DeKalb Records Staggering April Jobless Rate of 22.4%- 8th Highest in State

May 29, 2020
By: Dwayne Page

Statistics released today by the Tennessee Department of Labor and Workforce Development show a staggering increase in unemployment for each of Tennessee’s 95 counties in April as many businesses closed to help slow the spread of COVID-19.

At 22.4%, DeKalb County recorded the 8th highest April county unemployment rate in Tennessee, up by 18.4% from the 4% DeKalb jobless rate for March. The local unemployment rate for April, 2019 was 3.6%.

DeKalb County’s labor force for April was 7,793 compared to 7,724 in March while the number of unemployed jumped from 357 in March to 1,746 in April. A total of 6,047 DeKalb Countians were working in April, down from 7,367 in March.

Jobless rates for April among the fourteen counties in the Upper Cumberland region were as follows from highest to lowest:

Warren: 24.3%
DeKalb: 22.4%
Van Buren: 20.1%
Jackson: 17.1%
White: 16.9%
Cannon: 16.2%
Putnam 14.7%
Smith: 14.3%
Macon: 13.9%
Clay: 13.7%
Overton: 13.6%
Cumberland: 12.7%
Pickett: 10.6%
Fentress: 10.1%

The unprecedented and historic spike in unemployment impacted some counties more drastically than others, but no area of Tennessee escaped the pandemic’s effect on the state’s workforce.

Fayette County had Tennessee’s lowest unemployment rate in April. At 9.4%, the county’s rate increased by 6.1 percentage points when compared to its revised March rate of 3.3%.

Weakley County had the second-lowest unemployment rate for the month at 9.6%, followed by Hardeman County at 9.7%.

Fayette, Weakley, and Hardeman were the only counties in the state with unemployment rates below 10% in April.
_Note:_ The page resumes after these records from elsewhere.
-- ==== Sys2Proof/Machine/Acquire.lean ====
section
/-!
DEFINITION. The acquisition channels (R210-R230): configuration, triggers, samples, plates, and the commands ARM to PLATE_SPOOLED.
-/
namespace Sys2Proof.Machine

/-! ### Arithmetic of measurements (R215, R227) -/

/-- floor (sqrt n) for `n < 2^(2 b)`, from bit `b - 1` down. -/
def isqrtFrom : Nat → Nat → Nat → Nat
  | 0, r, _ => r
  | b + 1, r, n => if (r + 2 ^ b) * (r + 2 ^ b) ≤ n then isqrtFrom b (r + 2 ^ b) n else isqrtFrom b r n

/-- floor (sqrt n) for every n below 2^128. -/
def isqrt (n : Nat) : Nat := isqrtFrom 64 0 n

/-- The largest `t` in `[lo, lo + 2^b)` (in 2^-16 turn, below a quarter turn) whose angle does not pass that of (x, y). -/
def angleFrom (x y : Int) : Nat → Nat → Nat
  | 0, lo => lo
  | b + 1, lo =>
    let t := (lo + 2 ^ b) * 16
    if x * sinFx t ≤ y * cosFx t then angleFrom x y b (lo + 2 ^ b) else angleFrom x y b lo

/-- floor (atan2 (y, x) × 2^16 / 2π) of a point of the first quadrant, axis `y = 0` included. -/
def angleQ1 (x y : Int) : Nat := if y = x then 8192 else if y < x then angleFrom x y 13 0 else angleFrom x y 13 8192

/-- floor (atan2 (q, i) × 2^16 / 2π) mod 2^16; 0 at the origin (R227). -/
def atan2p (q i : Int) : Nat :=
  if q = 0 ∧ i = 0 then 0
  else if 0 < i ∧ 0 ≤ q then angleQ1 i q
  else if i ≤ 0 ∧ 0 < q then 16384 + angleQ1 q (-i)
  else if i < 0 ∧ q ≤ 0 then 32768 + angleQ1 (-i) (-q)
  else 49152 + angleQ1 (-q) i

/-! ### Configuration (R229) -/

/-- A field of the register images read at arming. -/
def Acq.f (a : Acq) (k lo w : Nat) : Nat := bitsOf (a.img.getD k 0) lo w
/-- SRC. -/
def Acq.src (a : Acq) : Nat := a.f 0 0 4
/-- UNIT. -/
def Acq.unit (a : Acq) : Nat := a.f 0 4 3
/-- INPUT. -/
def Acq.input (a : Acq) : Nat := a.f 0 7 1
/-- MODE. -/
def Acq.mode (a : Acq) : Nat := a.f 0 8 2
/-- SPOOL. -/
def Acq.spool (a : Acq) : Bool := a.f 0 10 1 == 1
/-- DECIM. -/
def Acq.decim (a : Acq) : Nat := a.f 0 11 4
/-- KMAX. -/
def Acq.kmax (a : Acq) : Nat := a.f 0 15 4
/-- STAGE_HIGH; 0 acts as 12. -/
def Acq.stageHigh (a : Acq) : Nat := if a.f 0 19 4 = 0 then 12 else a.f 0 19 4
/-- RING. -/
def Acq.ring (a : Acq) : Nat := a.f 1 0 6
/-- Trigger SRC. -/
def Acq.tsrc (a : Acq) : Nat := a.f 6 0 4
/-- Trigger SEL. -/
def Acq.tsel (a : Acq) : Nat := a.f 6 4 12
/-- SLOPE. -/
def Acq.slope (a : Acq) : Nat := a.f 6 16 2
/-- LEVEL. -/
def Acq.level (a : Acq) : Int := sx 16 (a.f 7 0 16)
/-- HYST. -/
def Acq.hyst (a : Acq) : Int := ((a.f 7 16 16 : Nat) : Int)
/-- Bytes of a stored sample (R210). -/
def Acq.width (a : Acq) : Nat := if a.src = 0 then 2 else 4
/-- Capacity in stored samples (R212). -/
def Acq.cap (a : Acq) : Nat := 2 ^ 20 / a.width
/-- K for a source sample stamped at tick `t` (R225). -/
def Acq.kAt (a : Acq) (t : Nat) : Nat := ((a.kHist.find? (fun e => decide (e.1 ≤ t))).map (fun e => e.2)).getD a.decim
/-- K of the newest samples. -/
def Acq.kNow (a : Acq) : Nat := ((a.kHist.head?).map (fun e => e.2)).getD a.decim

/-- The ten register images of channel `h` of region `r` as the registers stand (R229). -/
def Core.acqRegs (c : Core) (r h : Nat) : List Nat :=
  [c.liveW (Fd.ACQ_CH_CFG r h), c.liveW (Fd.ACQ_CH_RING r h), c.liveW (Fd.ACQ_PRE r h), c.liveW (Fd.ACQ_POST r h), c.liveW (Fd.ACQ_COUNT r h),
   c.liveW (Fd.ACQ_AUTO r h), c.liveW (Fd.ACQ_TRIG r h), c.liveW (Fd.ACQ_LEVEL r h), c.liveW (Fd.ACQ_MFTW_LO r h), c.liveW (Fd.ACQ_MFTW_HI r h)]

/-- The offsets of the ten registers of channel `h` of region `r` that ARM_CAPTURE writes (R288). (log 53 DEDUCED) -/
def acqOffs (r h : Nat) : List Nat :=
  [Fd.ACQ_CH_CFG r h, Fd.ACQ_CH_RING r h, Fd.ACQ_PRE r h, Fd.ACQ_POST r h, Fd.ACQ_COUNT r h, Fd.ACQ_AUTO r h, Fd.ACQ_TRIG r h, Fd.ACQ_LEVEL r h,
   Fd.ACQ_MFTW_LO r h, Fd.ACQ_MFTW_HI r h]

/-- STATE of channel `ch` (R217). -/
def Core.acqState (c : Core) (ch : Nat) : Nat := c.get (Fd.ACQ_CH_STS_STATE (ch / 4) (ch % 4))
/-- Sets STATE. -/
def Core.acqGoto (c : Core) (ch st : Nat) : Core := c.put (Fd.ACQ_CH_STS_STATE (ch / 4) (ch % 4)) st
/-- Shows the present K. -/
def Core.acqShowK (c : Core) (ch : Nat) : Core := c.put (Fd.ACQ_CH_STS_K (ch / 4) (ch % 4)) ((c.acq ch).kNow)

/-- The staging area of a channel in bytes (R310). -/
def Core.stageCap (c : Core) : Nat := c.get (Fd.HBM_PART_SIZE 1) * 2 ^ 21

/-- Stored bytes of a channel that wait in its record memory, in the order of the plates (R212): those of closed plates, of stopped ones, of the open one. -/
def Acq.stored (a : Acq) : Nat :=
  ((a.outs.map (fun o => o.data.length)) ++ (a.tails.map (fun t => t.plate.data.length)) ++ (a.plate.toList.map (fun p => p.data.length))).foldl (fun m n => m + n) 0

/-- The stored bytes that the mover may take (R212): plate by plate, none past a plate that still receives samples. -/
def outsFront : List PlateOut → List Byte × Bool
  | [] => ([], true)
  | o :: rest => if o.last.isSome then (o.data, false) else let y := outsFront rest; (o.data ++ y.1, y.2)

/-- The front of the FIFO of R212. -/
def Acq.front (a : Acq) : List Byte :=
  let y := outsFront a.outs
  if y.2 then y.1 ++ (match a.tails with
    | t :: _ => t.plate.data
    | [] => (a.plate.map (fun p => p.data)).getD []) else y.1

/-- Closed plates with `n` bytes taken off the front, and how many of the `n` are left. -/
def dropOuts : Nat → List PlateOut → List PlateOut × Nat
  | n, [] => ([], n)
  | n, o :: rest =>
    let y := dropOuts (n - o.data.length) rest
    ({ o with data := o.data.drop n } :: y.1, y.2)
Sevier County recorded Tennessee’s highest unemployment rate for the month. The county’s new jobless figure of 29.5% represents a staggering spike of 26 percentage points when compared to its revised March rate of 3.5%.

Neighboring Cocke County had the second-highest jobless rate in April at 25.6%, a 20.9 percentage point increase from the previous month. Grundy County ranked third-highest with a rate of 25.3%, which is a 21.1 percentage point spike when compared to March’s rate.

When comparing Tennessee’s three largest cities, Nashville had the highest unemployment rate in April. The city’s rate of 15.9% is a 13.5 percentage point increase over its revised March rate of 2.4%. Memphis recorded a rate of 14.3%, a spike of 10.1 percentage points from the previous month, and Knoxville’s April rate of 14.7% is an 11.8 percentage point jump.

Statewide, unemployment reached a historic high in April. The seasonally adjusted rate of 14.7% surpassed the previous all-time high figure of 12.9% in January 1983.

Unlike the statewide unemployment rate, county unemployment statistics are not seasonally adjusted.